Open MPI User's Mailing List Archives

  |   Home   |   Support   |   FAQ   |   all Open MPI User's mailing list

Subject: [OMPI users] OpenMPI-1.7.3 - cuda support
From: KESTENER Pierre (pierre.kestener_at_[hidden])
Date: 2013-10-30 11:34:14


Hello,

I'm having problems running a simple cuda-aware mpi application; the one found at
https://github.com/parallel-forall/code-samples/tree/master/posts/cuda-aware-mpi-example

I have modified symbol ENV_LOCAL_RANK into OMPI_COMM_WORLD_LOCAL_RANK
My cluster has 2 K20m GPUs per node, with QLogic IB stack.
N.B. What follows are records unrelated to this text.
-- ==== Sys2Proof/Config.lean ====
section
/-! DEFINITION. The format's fixed constants, the parameters the spec leaves open, and the free values. -/

namespace Sys2Proof

/-- R6: the greatest count of one record. -/
def maxCount : Nat := 128

/-- R7: the encoder's compression threshold, a build-time constant. -/
def threshold : Nat := 3

/-- R8: the encoder's literal lookahead window in pixels, a build-time constant. -/
def lookahead : Nat := 8

/-- The granularity of one decoder step. 40_decoder.md: "A model may take either level as its step."
DESIGN CHOICE (log 4): this model holds both, and this parameter says which one a machine uses. -/
inductive Level where
  /-- one record a step: rules R101 to R104 -/
  | record
  /-- one byte read or one pixel emitted a step: rules R120 to R127 -/
  | byte
deriving DecidableEq, Repr

/-- R9: the named parameters the spec leaves open, as arguments of the model. No step changes them.
`none` is the spec's own default: unbounded. -/
structure Config where
  /-- W_ADDR, the width in bits of every index register. `none`: unbounded naturals (D2). -/
  wAddr : Option Nat
  /-- OUT_CAP_PIX, the capacity of the decoder's output buffer in pixels. -/
  outCapPix : Option Nat
  /-- OUT_CAP_BYTES, the capacity of the encoder's output buffer in bytes. -/
  outCapBytes : Option Nat
  /-- the decoder's step granularity -/
  level : Level
deriving DecidableEq, Repr

/-- R9: unbounded indices and unbounded capacities, and the normative record level. -/
def Config.standard : Config :=
  { wAddr := none, outCapPix := none, outCapBytes := none, level := .record }

/-! FREE VALUES (log 7). R39 and R40 call the registers below "unspecified" after START. Each START
takes a fresh value of each from these constants, which have no body: no proof can see what they are. -/

/-- R39, U11: `cmd` after START. -/
opaque Config.freeCmd : Nat → BitVec 8
/-- R39, U11: `cnt` after START. -/
opaque Config.freeCnt : Nat → BitVec 8
/-- R39, U11: `rem` after START. -/
opaque Config.freeRem : Nat → BitVec 8
/-- R39, U11: `k` after START. -/
opaque Config.freeK : Nat → BitVec 2
/-- R39, U11: `pixbuf` after START. -/
opaque Config.freePixbuf : Nat → Pixel
/-- R40, U11: `runPix` after START. -/
opaque Config.freeRunPix : Nat → Pixel
/-- R40, U11: `runRem` after START. -/
opaque Config.freeRunRem : Nat → Nat
/-- R40, U11: `litStart` after START. -/
opaque Config.freeLitStart : Nat → Nat
/-- R40, U11: `litLen` after START. -/
opaque Config.freeLitLen : Nat → BitVec 8

end Sys2Proof
end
The normal CUDA/MPI application works fine;
 but the cuda-ware mpi app is crashing when using 2 MPI proc over the 2 GPUs of the same node:
the error message is:
    Assertion failure at ptl.c:200: nbytes == msglen
I can send the complete backtrace from cuda-gdb if needed.

The same app when running on 2 GPUs on 2 different nodes give another error:
    jacobi_cuda_aware_mpi:28280 terminated with signal 11 at PC=2aae9d7c9f78 SP=7fffc06c21f8. Backtrace:
    /gpfslocal/pub/local/lib64/libinfinipath.so.4(+0x8f78)[0x2aae9d7c9f78]

Can someone give me hints where to look to track this problem ?
Thank you.

Pierre Kestener.